Economy to be stable despite headwinds
At a key meeting on July 31, the Political Bureau of the Communist Party of China Central Committee signaled that in the second half of this year, China would focus more on keeping the economy stable amid external uncertainties.
China's macroeconomy, however, may face some downward pressure in the second half of 2018. The core factors impeding domestic private investment growth have not been completely eliminated. High housing prices and mortgage are still restraining the growth of household consumption. And the hidden financial dangers could be exposed owing to deleveraging and strengthening of financial supervision.
Among the major external risks are the declining growth rates in major developed economies, increasing financial risks in emerging economies and the uncertainties of global trade policies. And these external risks, combined with the internal risks, could affect the Chinese economy.
But because of China's macroeconomic adjustment and deepening reform and opening-up, macroeconomic operations are likely to remain stable.
In the first half of the year, China's GDP growth rate stayed in the medium to high range－between 6.7 percent and 6.9 percent. Among the major economies, China's actual economic growth was second only to India's. And thanks to the continuous fall in its unemployment rate, China's job market remained stable. In fact, in the first five months of the year, China achieved more than half of its new annual urban employment goal.
The macroeconomy showed positive changes in many aspects. First, the industrial structure is moving closer to the optimum level, and by continuing to grow at a high rate, the tertiary industry played an even greater role in maintaining a medium-to-high GDP growth rate and creating jobs. In the manufacturing sector, the high-tech and equipment manufacturing industries maintained a relatively high growth rate. Some service industries, such as those providing special services, grew faster than average. But the growth of some service industries, such as the financial and real estate industries, slowed down.
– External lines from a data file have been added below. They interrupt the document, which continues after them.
/-- A slice of a slice is one slice. The library has this only for an outer slice from bit 0. -/
theorem extractLsb'_extractLsb' {w start len from' n : Nat} (x : BitVec w) (h : from' + n ≤ len) :
    (x.extractLsb' start len).extractLsb' from' n = x.extractLsb' (start + from') n := by
  ext k hk
  simp only [BitVec.getElem_extractLsb', BitVec.getLsbD_extractLsb', Nat.add_assoc, Bool.and_eq_right_iff_imp,
    decide_eq_true_eq]
  omega

/-- Word 0 stands at the top (R28). The width is first written as the sum that the append lemmas match. -/
theorem extractLsb'_concatWords (v : HashWords) {i : Nat} (h : i < 8) :
    (concatWords v).extractLsb' (224 - 32 * i) 32 = v[i] := by
  change BitVec.extractLsb' (n := 32 + 32 + 32 + 32 + 32 + 32 + 32 + 32) _ _
    (v[0] ++ v[1] ++ v[2] ++ v[3] ++ v[4] ++ v[5] ++ v[6] ++ v[7]) = _
  interval_cases i <;>
    simp only [BitVec.extractLsb'_append_eq_of_le, BitVec.extractLsb'_append_eq_right, BitVec.extractLsb'_eq_self,
      Nat.reduceMul, Nat.reduceSub, Nat.reduceLeDiff]

theorem digestBytes_getElem (v : HashWords) {k : Nat} (h : k < 32) :
    (digestBytes v)[k] = v[k / 4].extractLsb' (24 - 8 * (k % 4)) 8 := by
  have start : 8 * (4 - 1 - k % 4) = 24 - 8 * (k % 4) := by omega
  simp only [digestBytes, bytesBE, Vector.getElem_ofFn, start]

/-- Byte `k` is byte `k % 4` of word `k / 4`, both counted from the top. -/
theorem extractLsb'_concatWords_byte (v : HashWords) {k : Nat} (h : k < 32) :
    (concatWords v).extractLsb' (248 - 8 * k) 8 = (digestBytes v)[k] := by
  have start : 248 - 8 * k = 224 - 32 * (k / 4) + (24 - 8 * (k % 4)) := by omega
  rw [digestBytes_getElem v h, ← extractLsb'_concatWords v (show k / 4 < 8 by omega),
    extractLsb'_extractLsb' _ (by omega), start]

/-! ### The obligations -/

/-- Settles O24: the codes are distinct, and in DONE the output's slices are the words and bytes of `concatWords`. -/
theorem outputsShowTheState : Obligations.OutputsShowTheState := by
  intro s
  refine ⟨phaseO_eq_code .absorb, phaseO_eq_code .done, phaseO_eq_code .fault, fcauseO_eq_code .none,
    fcauseO_eq_code .illegalCmd, fcauseO_eq_code .finalAfterDone, fcauseO_eq_code .absorbAfterDone,
    fcauseO_eq_code .lenOverflow, digestValidO_eq_ite s, fun hd => ?_, digestO_of_ne_done⟩
  rw [digestO_done s hd]
  exact ⟨fun _ hi => extractLsb'_concatWords s.V hi, fun _ hk => extractLsb'_concatWords_byte s.V hk⟩

/-- Settles O1: the fields are the literals of `State.reset`, and the outputs follow from its phase and cause. -/
theorem resetStateValues : Obligations.ResetStateValues :=
  ⟨rfl, fun a _ => Memory.read_cleared a, rfl, rfl, rfl, rfl, (phaseO_eq_code .absorb).mpr rfl,
    (fcauseO_eq_code .none).mpr rfl, digestValidO_absorb _ rfl, digestO_absorb _ rfl⟩

end Sys2Proof.Machine
end

section
/-! PROOFS. The byte orders (spec 20_memory.md R41, R42, R43) and the blocks that FINAL compresses (R48, 42_finalize.md R121):
O22, O23, O34, O25. -/

namespace Sys2Proof.Machine

variable {s : State}

/-! ### Words from bytes -/

/-- A byte appended to a word of any width; `toNat_append_byte` says it of the 12-bit command words. -/
theorem toNat_append_low_byte {w : Nat} (x : BitVec w) (b : Byte) : (x ++ b).toNat = x.toNat * 2 ^ 8 + b.toNat := by
  rw [BitVec.toNat_append, ← Nat.shiftLeft_add_eq_or_of_lt b.isLt, Nat.shiftLeft_eq]

/-- The first byte weighs most (R8, R41). -/
theorem toNat_be32 (b0 b1 b2 b3 : Byte) :
    (be32 b0 b1 b2 b3).toNat = b0.toNat * 2 ^ 24 + b1.toNat * 2 ^ 16 + b2.toNat * 2 ^ 8 + b3.toNat := by
  simp only [be32, toNat_append_low_byte]
  omega

/-- Four bytes that follow each other in `x` are a slice of 32 bits. -/
theorem be32_extractLsb' {w : Nat} (x : BitVec w) (start : Nat) :
    be32 (x.extractLsb' (start + 24) 8) (x.extractLsb' (start + 16) 8) (x.extractLsb' (start + 8) 8)
      (x.extractLsb' start 8) = x.extractLsb' start 32 := by
  rw [be32, BitVec.extractLsb'_append_extractLsb'_eq_extractLsb' (by omega),
    BitVec.extractLsb'_append_extractLsb'_eq_extractLsb' (by omega),
    BitVec.extractLsb'_append_extractLsb'_eq_extractLsb' (by omega)]

/-! ### The blocks of FINAL -/

/-- Byte `k` of the length suffix, most significant first (R42). -/
theorem lengthSuffix_getElem (len : LenWord) {k : Nat} (hk : k < 8) :
    (lengthSuffix len)[k] = len.extractLsb' (8 * (7 - k)) 8 := by
  simp [lengthSuffix, bytesBE]

/-- The suffix stands in the last eight bytes of the last block, whatever `CNT` is (R42). -/
theorem read_lastBuffer_suffix (hm : s.BUF.wf = true) {x : Nat} (hs : 56 ≤ x) (hx : x < 64) :
    (lastBuffer s).read x = s.LEN.extractLsb' (8 * (63 - x)) 8 := by
  have start : 7 - (x - 56) = 63 - x := by omega
  rw [read_lastBuffer hm hx, dif_pos hs, lengthSuffix_getElem _ (by omega), start]

/-- Where the suffix fits after the marker, the last block is the only one (R48). -/
theorem bytes_lastBuffer_of_le (hm : s.BUF.wf = true) (hn : s.CNT.val ≤ 55) :
    (lastBuffer s).bytes 0 64 = Statements.onlyBlock s := by
  ext x hx : 1
  simp only [Memory.bytes_getElem, Nat.zero_add, Statements.onlyBlock, Vector.getElem_ofFn]
  by_cases hs : 56 ≤ x
  · rw [read_lastBuffer_suffix hm hs hx, if_neg (by omega), if_neg (by omega), if_neg (by omega)]
  · rw [read_lastBuffer hm hx, dif_neg hs, if_neg (by omega), if_pos (show x < 56 by omega)]

/-- Otherwise the last block is the second of two: zeros and the suffix (R48). -/
theorem bytes_lastBuffer_of_ge (hm : s.BUF.wf = true) (hn : 56 ≤ s.CNT.val) :
    (lastBuffer s).bytes 0 64 = Statements.secondOfTwo s := by
  ext x hx : 1
  simp only [Memory.bytes_getElem, Nat.zero_add, Statements.secondOfTwo, Vector.getElem_ofFn]
  by_cases hs : 56 ≤ x
  · rw [read_lastBuffer_suffix hm hs hx, if_neg (by omega)]
  · rw [read_lastBuffer hm hx, dif_neg hs, if_pos (by omega), if_pos (by omega)]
Second, the overall demand structure has become more reasonable and stable. The final consumption expenditure played a bigger role in GDP growth, and household consumption upgrading continued. Expenditure on medical care and other services, and consumption of daily use commodities grew at rates higher than average, with online sales of services growing faster than online sales of commodities.
All these reflect the vibrant development of the new economy, as well as Chinese people's upgrading consumption structure. Besides, the dependence of fixed investments on policies reduced, with the overall fixed investment growth declining sharply but private fixed investment growing at a faster pace.
Third, China's foreign trade structure has continuously improved. Factoring out the impact of the foreign exchange rate, the trade in goods grew steadily. And China's dependence on foreign market demand declined.
Fourth, at the micro level, incomes and profits of enterprises in general grew at a high pace, and their production cost gradually reduced.
Although China's macroeconomy grew steadily, the growth rate of people's actual income and fixed investment declined, and industrial enterprises didn't perform as well as expected. And the service trade deficit in fields such as tourism and transportation grew at a faster pace, as many consumers had to travel abroad to meet their demands for certain products and services which domestic suppliers could not effectively provide.
The July 31 meeting also said fiscal policy should play a bigger role in expanding domestic demand and structural adjustments, while vowing to control the flow of monetary supply and keep liquidity at a reasonable level.
These measures will likely inject new impetus into China's economy in the second half. But to maintain stable growth, the authorities should do more to reduce the tax burden of enterprises, and ensure the real economy gets enough financing. For that, however, the authorities have to conduct structural deleveraging, strengthen financial supervision, expedite supply-side structural reform, encourage private investment and household consumption, improve the approval system for foreign investments, expand and upgrade the domestic market, and take measures to ensure foreign and domestic financial risks don't combine to pose a big threat to China's economy.
The author is a researcher at the National Academy of Development and Strategy, and professor of economics, Renmin University of China.